VII. - Sur l'article 56
L'article 56 prévoit que la Caisse nationale d'allocations familiales (CNAF) rembourse aux différents organismes payeurs le congé de paternité créé par l'article 55.
L'article LO 111-3 du code de la sécurité sociale dispose que la loi de financement de la sécurité sociale « fixe par branche les objectifs de dépenses de l'ensemble des régimes obligatoires de base comptant plus de vingt mille cotisants actifs ou retraités titulaires de droits propres ».
Dans sa réponse au questionnaire de la commission des affaires sociales du Sénat en date du 22 octobre 2001, le Gouvernement déclare que le congé de paternité « n'est pas, au sens juridique du terme, une prestation familiale. Le choix a été fait, en effet, de caler la prestation servie sur l'indemnisation des mères au titre de la maternité (...). L'indemnisation du congé de paternité a donc la même nature juridique que celle du congé de maternité ».
Mais le financement du congé de paternité, qui est « juridiquement » une prestation maladie-maternité, est pourtant pris en charge par la branche familiale, par l'intermédiaire d'un transfert. La CNAF « assure à la branche maladie-maternité, prestataire de service, le remboursement des dépenses au titre de l'indemnisation du congé de paternité ainsi que des frais de gestion afférents ».
L'article 56 apparaît ainsi contraire au 3o du I de l'article LO 111-3 du code de la sécurité sociale : une prestation servie par une branche déterminée doit être financée par cette même branche. Si un principe différent était retenu, quelle serait la signification du vote par le Parlement d'objectifs de dépenses par branche ?
Par ailleurs, le présent article prévoit un remboursement de la Caisse nationale d'allocation familiale à l'Etat à hauteur du montant des indemnités journalières prévu pour les fonctionnaires.
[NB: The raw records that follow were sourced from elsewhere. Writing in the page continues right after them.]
@[simp] theorem emit_frame (s : State) (x : Out) :
    (emit s x).pending = s.pending ∧ (emit s x).fresh = s.fresh ∧ (emit s x).part = s.part ∧ (emit s x).hw = s.hw ∧
    (emit s x).hashTurn = s.hashTurn ∧ (emit s x).flashLanes = s.flashLanes ∧ (emit s x).fuseU = s.fuseU ∧
    (emit s x).lifeNew = s.lifeNew ∧ (emit s x).rst = s.rst ∧ (emit s x).timers = s.timers ∧ (emit s x).regs = s.regs ∧
    (emit s x).rwoUsed = s.rwoUsed ∧ (emit s x).tbTime = s.tbTime ∧ (emit s x).tbLoss = s.tbLoss ∧
    (emit s x).tbLocked = s.tbLocked ∧ (emit s x).xinCmos = s.xinCmos ∧ (emit s x).sram = s.sram ∧ (emit s x).ports = s.ports ∧
    (emit s x).frames = s.frames ∧ (emit s x).writeBacks = s.writeBacks ∧ (emit s x).domOff = s.domOff ∧
    (emit s x).pwr = s.pwr ∧ (emit s x).dly = s.dly ∧ (emit s x).instRst = s.instRst ∧ (emit s x).locked = s.locked ∧
    (emit s x).meas = s.meas ∧ (emit s x).cstOps = s.cstOps ∧ (emit s x).ctr = s.ctr ∧ (emit s x).torn = s.torn ∧
    (emit s x).ctrFailed = s.ctrFailed ∧ (emit s x).reconciling = s.reconciling ∧ (emit s x).fuseR = s.fuseR ∧
    (emit s x).fuseS = s.fuseS ∧ (emit s x).fuseSh = s.fuseSh ∧ (emit s x).fus = s.fus ∧ (emit s x).pair = s.pair ∧
    (emit s x).tem = s.tem ∧ (emit s x).sage = s.sage ∧ (emit s x).dillMem = s.dillMem ∧ (emit s x).bootSram = s.bootSram ∧
    (emit s x).bootLock = s.bootLock ∧ (emit s x).pushLen = s.pushLen ∧ (emit s x).bf = s.bf ∧ (emit s x).svc = s.svc ∧
    (emit s x).i3c = s.i3c ∧ (emit s x).halted = s.halted ∧ (emit s x).twdHeld = s.twdHeld ∧ (emit s x).twdLate = s.twdLate ∧
    (emit s x).twdNew = s.twdNew ∧ (emit s x).tapIr = s.tapIr ∧ (emit s x).boundary = s.boundary ∧ (emit s x).token = s.token ∧
    (emit s x).tamperDue = s.tamperDue ∧ (emit s x).kslots = s.kslots ∧ (emit s x).ladder = s.ladder ∧
    (emit s x).scrubDirty = s.scrubDirty ∧ (emit s x).fwRec = s.fwRec ∧ (emit s x).jobs = s.jobs ∧
    (emit s x).jobOrd = s.jobOrd ∧ (emit s x).phases = s.phases ∧ (emit s x).ctxKey = s.ctxKey ∧ (emit s x).wrr = s.wrr ∧
    (emit s x).insts = s.insts ∧ (emit s x).itu = s.itu ∧ (emit s x).prgs = s.prgs ∧ (emit s x).prgStale = s.prgStale ∧
    (emit s x).fqPhase = s.fqPhase ∧ (emit s x).issued = s.issued ∧ (emit s x).incarnation = s.incarnation ∧
    (emit s x).prgWait = s.prgWait ∧ (emit s x).aesBytes = s.aesBytes ∧ (emit s x).sides = s.sides ∧
    (emit s x).peers = s.peers ∧ (emit s x).topo = s.topo ∧ (emit s x).raReqs = s.raReqs ∧ (emit s x).bulks = s.bulks ∧
    (emit s x).evq = s.evq ∧ (emit s x).discOut = s.discOut ∧ (emit s x).disc = s.disc ∧ (emit s x).isolated = s.isolated ∧
    (emit s x).dups = s.dups ∧ (emit s x).pci = s.pci ∧ (emit s x).vfEnable = s.vfEnable ∧ (emit s x).numVfs = s.numVfs ∧
    (emit s x).ariCap = s.ariCap ∧ (emit s x).msix = s.msix ∧ (emit s x).vecs = s.vecs ∧ (emit s x).ringed = s.ringed ∧
    (emit s x).coreLines = s.coreLines ∧ (∀ y, rget (emit s x) y = rget s y) ∧ (∀ y, tget (emit s x) y = tget s y) ∧
    (∀ y, port (emit s x) y = port s y) ∧ (∀ y, frame (emit s x) y = frame s y) ∧ (∀ y, job? (emit s x) y = job? s y) ∧
    (∀ y, kslot (emit s x) y = kslot s y) ∧ (∀ y, inst (emit s x) y = inst s y) ∧ (∀ y, side (emit s x) y = side s y) ∧
    (∀ y, peer (emit s x) y = peer s y) ∧ (∀ y, pciFn (emit s x) y = pciFn s y) ∧
    (∀ y z, msixEnt (emit s x) y z = msixEnt s y z) ∧ (∀ y, mval (emit s x) y = mval s y) ∧
    (∀ y, fuseRead (emit s x) y = fuseRead s y) ∧ (∀ y, fuseStrict (emit s x) y = fuseStrict s y) ∧
    (∀ y, counter (emit s x) y = counter s y) :=
  ⟨rfl, rfl, rfl, rfl, rfl, rfl, rfl, rfl, rfl, rfl, rfl, rfl, rfl, rfl, rfl, rfl, rfl, rfl, rfl, rfl, rfl, rfl, rfl, rfl, rfl,
  rfl, rfl, rfl, rfl, rfl, rfl, rfl, rfl, rfl, rfl, rfl, rfl, rfl, rfl, rfl, rfl, rfl, rfl, rfl, rfl, rfl, rfl, rfl, rfl, rfl,
  rfl, rfl, rfl, rfl, rfl, rfl, rfl, rfl, rfl, rfl, rfl, rfl, rfl, rfl, rfl, rfl, rfl, rfl, rfl, rfl, rfl, rfl, rfl, rfl, rfl,
  rfl, rfl, rfl, rfl, rfl, rfl, rfl, rfl, rfl, rfl, rfl, rfl, rfl, rfl, fun _ => rfl, fun _ => rfl, fun _ => rfl, fun _ => rfl,
  fun _ => rfl, fun _ => rfl, fun _ => rfl, fun _ => rfl, fun _ => rfl, fun _ => rfl, fun _ _ => rfl, fun _ => rfl, fun _ =>
  rfl, fun _ => rfl, fun _ => rfl⟩

@[simp] theorem tset_frame (s : State) (t : Timer) (n : Nat) :
    (tset s t n).pending = s.pending ∧ (tset s t n).fresh = s.fresh ∧ (tset s t n).out = s.out ∧ (tset s t n).part = s.part ∧
    (tset s t n).hw = s.hw ∧ (tset s t n).hashTurn = s.hashTurn ∧ (tset s t n).flashLanes = s.flashLanes ∧
    (tset s t n).fuseU = s.fuseU ∧ (tset s t n).lifeNew = s.lifeNew ∧ (tset s t n).rst = s.rst ∧ (tset s t n).regs = s.regs ∧
    (tset s t n).rwoUsed = s.rwoUsed ∧ (tset s t n).tbTime = s.tbTime ∧ (tset s t n).tbLoss = s.tbLoss ∧
    (tset s t n).tbLocked = s.tbLocked ∧ (tset s t n).xinCmos = s.xinCmos ∧ (tset s t n).sram = s.sram ∧
    (tset s t n).ports = s.ports ∧ (tset s t n).frames = s.frames ∧ (tset s t n).writeBacks = s.writeBacks ∧
    (tset s t n).domOff = s.domOff ∧ (tset s t n).pwr = s.pwr ∧ (tset s t n).dly = s.dly ∧ (tset s t n).instRst = s.instRst ∧
    (tset s t n).locked = s.locked ∧ (tset s t n).meas = s.meas ∧ (tset s t n).cstOps = s.cstOps ∧ (tset s t n).ctr = s.ctr ∧
    (tset s t n).torn = s.torn ∧ (tset s t n).ctrFailed = s.ctrFailed ∧ (tset s t n).reconciling = s.reconciling ∧
    (tset s t n).fuseR = s.fuseR ∧ (tset s t n).fuseS = s.fuseS ∧ (tset s t n).fuseSh = s.fuseSh ∧ (tset s t n).fus = s.fus ∧
    (tset s t n).pair = s.pair ∧ (tset s t n).tem = s.tem ∧ (tset s t n).sage = s.sage ∧ (tset s t n).dillMem = s.dillMem ∧
    (tset s t n).bootSram = s.bootSram ∧ (tset s t n).bootLock = s.bootLock ∧ (tset s t n).pushLen = s.pushLen ∧
    (tset s t n).bf = s.bf ∧ (tset s t n).svc = s.svc ∧ (tset s t n).i3c = s.i3c ∧ (tset s t n).halted = s.halted ∧
    (tset s t n).twdHeld = s.twdHeld ∧ (tset s t n).twdLate = s.twdLate ∧ (tset s t n).twdNew = s.twdNew ∧
    (tset s t n).tapIr = s.tapIr ∧ (tset s t n).boundary = s.boundary ∧ (tset s t n).token = s.token ∧
    (tset s t n).tamperDue = s.tamperDue ∧ (tset s t n).kslots = s.kslots ∧ (tset s t n).ladder = s.ladder ∧
    (tset s t n).scrubDirty = s.scrubDirty ∧ (tset s t n).fwRec = s.fwRec ∧ (tset s t n).jobs = s.jobs ∧
    (tset s t n).jobOrd = s.jobOrd ∧ (tset s t n).phases = s.phases ∧ (tset s t n).ctxKey = s.ctxKey ∧
    (tset s t n).wrr = s.wrr ∧ (tset s t n).insts = s.insts ∧ (tset s t n).itu = s.itu ∧ (tset s t n).prgs = s.prgs ∧
    (tset s t n).prgStale = s.prgStale ∧ (tset s t n).fqPhase = s.fqPhase ∧ (tset s t n).issued = s.issued ∧
    (tset s t n).incarnation = s.incarnation ∧ (tset s t n).prgWait = s.prgWait ∧ (tset s t n).aesBytes = s.aesBytes ∧
    (tset s t n).sides = s.sides ∧ (tset s t n).peers = s.peers ∧ (tset s t n).topo = s.topo ∧ (tset s t n).raReqs = s.raReqs ∧
    (tset s t n).bulks = s.bulks ∧ (tset s t n).evq = s.evq ∧ (tset s t n).discOut = s.discOut ∧ (tset s t n).disc = s.disc ∧
    (tset s t n).isolated = s.isolated ∧ (tset s t n).dups = s.dups ∧ (tset s t n).pci = s.pci ∧
    (tset s t n).vfEnable = s.vfEnable ∧ (tset s t n).numVfs = s.numVfs ∧ (tset s t n).ariCap = s.ariCap ∧
    (tset s t n).msix = s.msix ∧ (tset s t n).vecs = s.vecs ∧ (tset s t n).ringed = s.ringed ∧
    (tset s t n).coreLines = s.coreLines ∧ (∀ y, rget (tset s t n) y = rget s y) ∧ (∀ y, port (tset s t n) y = port s y) ∧
    (∀ y, frame (tset s t n) y = frame s y) ∧ (∀ y, job? (tset s t n) y = job? s y) ∧ (∀ y, kslot (tset s t n) y = kslot s y) ∧
    (∀ y, inst (tset s t n) y = inst s y) ∧ (∀ y, side (tset s t n) y = side s y) ∧ (∀ y, peer (tset s t n) y = peer s y) ∧
    (∀ y, pciFn (tset s t n) y = pciFn s y) ∧ (∀ y z, msixEnt (tset s t n) y z = msixEnt s y z) ∧
    (∀ y, mval (tset s t n) y = mval s y) ∧ (∀ y, fuseRead (tset s t n) y = fuseRead s y) ∧
    (∀ y, fuseStrict (tset s t n) y = fuseStrict s y) ∧ (∀ y, counter (tset s t n) y = counter s y) :=
  ⟨rfl, rfl, rfl, rfl, rfl, rfl, rfl, rfl, rfl, rfl, rfl, rfl, rfl, rfl, rfl, rfl, rfl, rfl, rfl, rfl, rfl, rfl, rfl, rfl, rfl,
  rfl, rfl, rfl, rfl, rfl, rfl, rfl, rfl, rfl, rfl, rfl, rfl, rfl, rfl, rfl, rfl, rfl, rfl, rfl, rfl, rfl, rfl, rfl, rfl, rfl,
  rfl, rfl, rfl, rfl, rfl, rfl, rfl, rfl, rfl, rfl, rfl, rfl, rfl, rfl, rfl, rfl, rfl, rfl, rfl, rfl, rfl, rfl, rfl, rfl, rfl,
  rfl, rfl, rfl, rfl, rfl, rfl, rfl, rfl, rfl, rfl, rfl, rfl, rfl, rfl, fun _ => rfl, fun _ => rfl, fun _ => rfl, fun _ => rfl,
  fun _ => rfl, fun _ => rfl, fun _ => rfl, fun _ => rfl, fun _ => rfl, fun _ _ => rfl, fun _ => rfl, fun _ => rfl, fun _ =>
  rfl, fun _ => rfl⟩

@[simp] theorem tstop_frame (s : State) (t : Timer) :
    (tstop s t).pending = s.pending ∧ (tstop s t).fresh = s.fresh ∧ (tstop s t).out = s.out ∧ (tstop s t).part = s.part ∧
    (tstop s t).hw = s.hw ∧ (tstop s t).hashTurn = s.hashTurn ∧ (tstop s t).flashLanes = s.flashLanes ∧
    (tstop s t).fuseU = s.fuseU ∧ (tstop s t).lifeNew = s.lifeNew ∧ (tstop s t).rst = s.rst ∧ (tstop s t).regs = s.regs ∧
    (tstop s t).rwoUsed = s.rwoUsed ∧ (tstop s t).tbTime = s.tbTime ∧ (tstop s t).tbLoss = s.tbLoss ∧
    (tstop s t).tbLocked = s.tbLocked ∧ (tstop s t).xinCmos = s.xinCmos ∧ (tstop s t).sram = s.sram ∧
    (tstop s t).ports = s.ports ∧ (tstop s t).frames = s.frames ∧ (tstop s t).writeBacks = s.writeBacks ∧
    (tstop s t).domOff = s.domOff ∧ (tstop s t).pwr = s.pwr ∧ (tstop s t).dly = s.dly ∧ (tstop s t).instRst = s.instRst ∧
    (tstop s t).locked = s.locked ∧ (tstop s t).meas = s.meas ∧ (tstop s t).cstOps = s.cstOps ∧ (tstop s t).ctr = s.ctr ∧
    (tstop s t).torn = s.torn ∧ (tstop s t).ctrFailed = s.ctrFailed ∧ (tstop s t).reconciling = s.reconciling ∧
    (tstop s t).fuseR = s.fuseR ∧ (tstop s t).fuseS = s.fuseS ∧ (tstop s t).fuseSh = s.fuseSh ∧ (tstop s t).fus = s.fus ∧
    (tstop s t).pair = s.pair ∧ (tstop s t).tem = s.tem ∧ (tstop s t).sage = s.sage ∧ (tstop s t).dillMem = s.dillMem ∧
    (tstop s t).bootSram = s.bootSram ∧ (tstop s t).bootLock = s.bootLock ∧ (tstop s t).pushLen = s.pushLen ∧
    (tstop s t).bf = s.bf ∧ (tstop s t).svc = s.svc ∧ (tstop s t).i3c = s.i3c ∧ (tstop s t).halted = s.halted ∧
    (tstop s t).twdHeld = s.twdHeld ∧ (tstop s t).twdLate = s.twdLate ∧ (tstop s t).twdNew = s.twdNew ∧
    (tstop s t).tapIr = s.tapIr ∧ (tstop s t).boundary = s.boundary ∧ (tstop s t).token = s.token ∧
    (tstop s t).tamperDue = s.tamperDue ∧ (tstop s t).kslots = s.kslots ∧ (tstop s t).ladder = s.ladder ∧
    (tstop s t).scrubDirty = s.scrubDirty ∧ (tstop s t).fwRec = s.fwRec ∧ (tstop s t).jobs = s.jobs ∧
    (tstop s t).jobOrd = s.jobOrd ∧ (tstop s t).phases = s.phases ∧ (tstop s t).ctxKey = s.ctxKey ∧ (tstop s t).wrr = s.wrr ∧
    (tstop s t).insts = s.insts ∧ (tstop s t).itu = s.itu ∧ (tstop s t).prgs = s.prgs ∧ (tstop s t).prgStale = s.prgStale ∧
    (tstop s t).fqPhase = s.fqPhase ∧ (tstop s t).issued = s.issued ∧ (tstop s t).incarnation = s.incarnation ∧
    (tstop s t).prgWait = s.prgWait ∧ (tstop s t).aesBytes = s.aesBytes ∧ (tstop s t).sides = s.sides ∧
    (tstop s t).peers = s.peers ∧ (tstop s t).topo = s.topo ∧ (tstop s t).raReqs = s.raReqs ∧ (tstop s t).bulks = s.bulks ∧
    (tstop s t).evq = s.evq ∧ (tstop s t).discOut = s.discOut ∧ (tstop s t).disc = s.disc ∧ (tstop s t).isolated = s.isolated ∧
    (tstop s t).dups = s.dups ∧ (tstop s t).pci = s.pci ∧ (tstop s t).vfEnable = s.vfEnable ∧ (tstop s t).numVfs = s.numVfs ∧
    (tstop s t).ariCap = s.ariCap ∧ (tstop s t).msix = s.msix ∧ (tstop s t).vecs = s.vecs ∧ (tstop s t).ringed = s.ringed ∧
    (tstop s t).coreLines = s.coreLines ∧ (∀ y, rget (tstop s t) y = rget s y) ∧ (∀ y, port (tstop s t) y = port s y) ∧
    (∀ y, frame (tstop s t) y = frame s y) ∧ (∀ y, job? (tstop s t) y = job? s y) ∧ (∀ y, kslot (tstop s t) y = kslot s y) ∧
    (∀ y, inst (tstop s t) y = inst s y) ∧ (∀ y, side (tstop s t) y = side s y) ∧ (∀ y, peer (tstop s t) y = peer s y) ∧
    (∀ y, pciFn (tstop s t) y = pciFn s y) ∧ (∀ y z, msixEnt (tstop s t) y z = msixEnt s y z) ∧
    (∀ y, mval (tstop s t) y = mval s y) ∧ (∀ y, fuseRead (tstop s t) y = fuseRead s y) ∧
    (∀ y, fuseStrict (tstop s t) y = fuseStrict s y) ∧ (∀ y, counter (tstop s t) y = counter s y) :=
  ⟨rfl, rfl, rfl, rfl, rfl, rfl, rfl, rfl, rfl, rfl, rfl, rfl, rfl, rfl, rfl, rfl, rfl, rfl, rfl, rfl, rfl, rfl, rfl, rfl, rfl,
  rfl, rfl, rfl, rfl, rfl, rfl, rfl, rfl, rfl, rfl, rfl, rfl, rfl, rfl, rfl, rfl, rfl, rfl, rfl, rfl, rfl, rfl, rfl, rfl, rfl,
  rfl, rfl, rfl, rfl, rfl, rfl, rfl, rfl, rfl, rfl, rfl, rfl, rfl, rfl, rfl, rfl, rfl, rfl, rfl, rfl, rfl, rfl, rfl, rfl, rfl,
  rfl, rfl, rfl, rfl, rfl, rfl, rfl, rfl, rfl, rfl, rfl, rfl, rfl, rfl, fun _ => rfl, fun _ => rfl, fun _ => rfl, fun _ => rfl,
  fun _ => rfl, fun _ => rfl, fun _ => rfl, fun _ => rfl, fun _ => rfl, fun _ _ => rfl, fun _ => rfl, fun _ => rfl, fun _ =>
  rfl, fun _ => rfl⟩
Or les dépenses d'indemnités journalières sont des dépenses figurant parmi les services des prestations sociales dues par l'Etat à ses agents. Ainsi que l'a précisé le Conseil constitutionnel dans sa décision no 94-351 DC du 29 décembre 1994, « le respect des règles d'unité et d'universalité budgétaire ainsi énoncées font obstacle à ce que des dépenses qui, s'agissant des agents de l'Etat, présentent pour lui par nature un caractère permanent ne soient pas prises en charge par le budget ». La mise à la charge d'une branche de la sécurité sociale d'une dépense relevant « juridiquement » du risque maladie-maternité constitue un transfert de charge contraire à l'article 6 de l'ordonnance portant loi organique du 2 janvier 1959.
En conséquence, l'article 56 n'est conforme ni à l'article LO 111-3 du code de la sécurité sociale, ni à l'article 6 de l'ordonnance portant loi organique du 2 janvier 1959.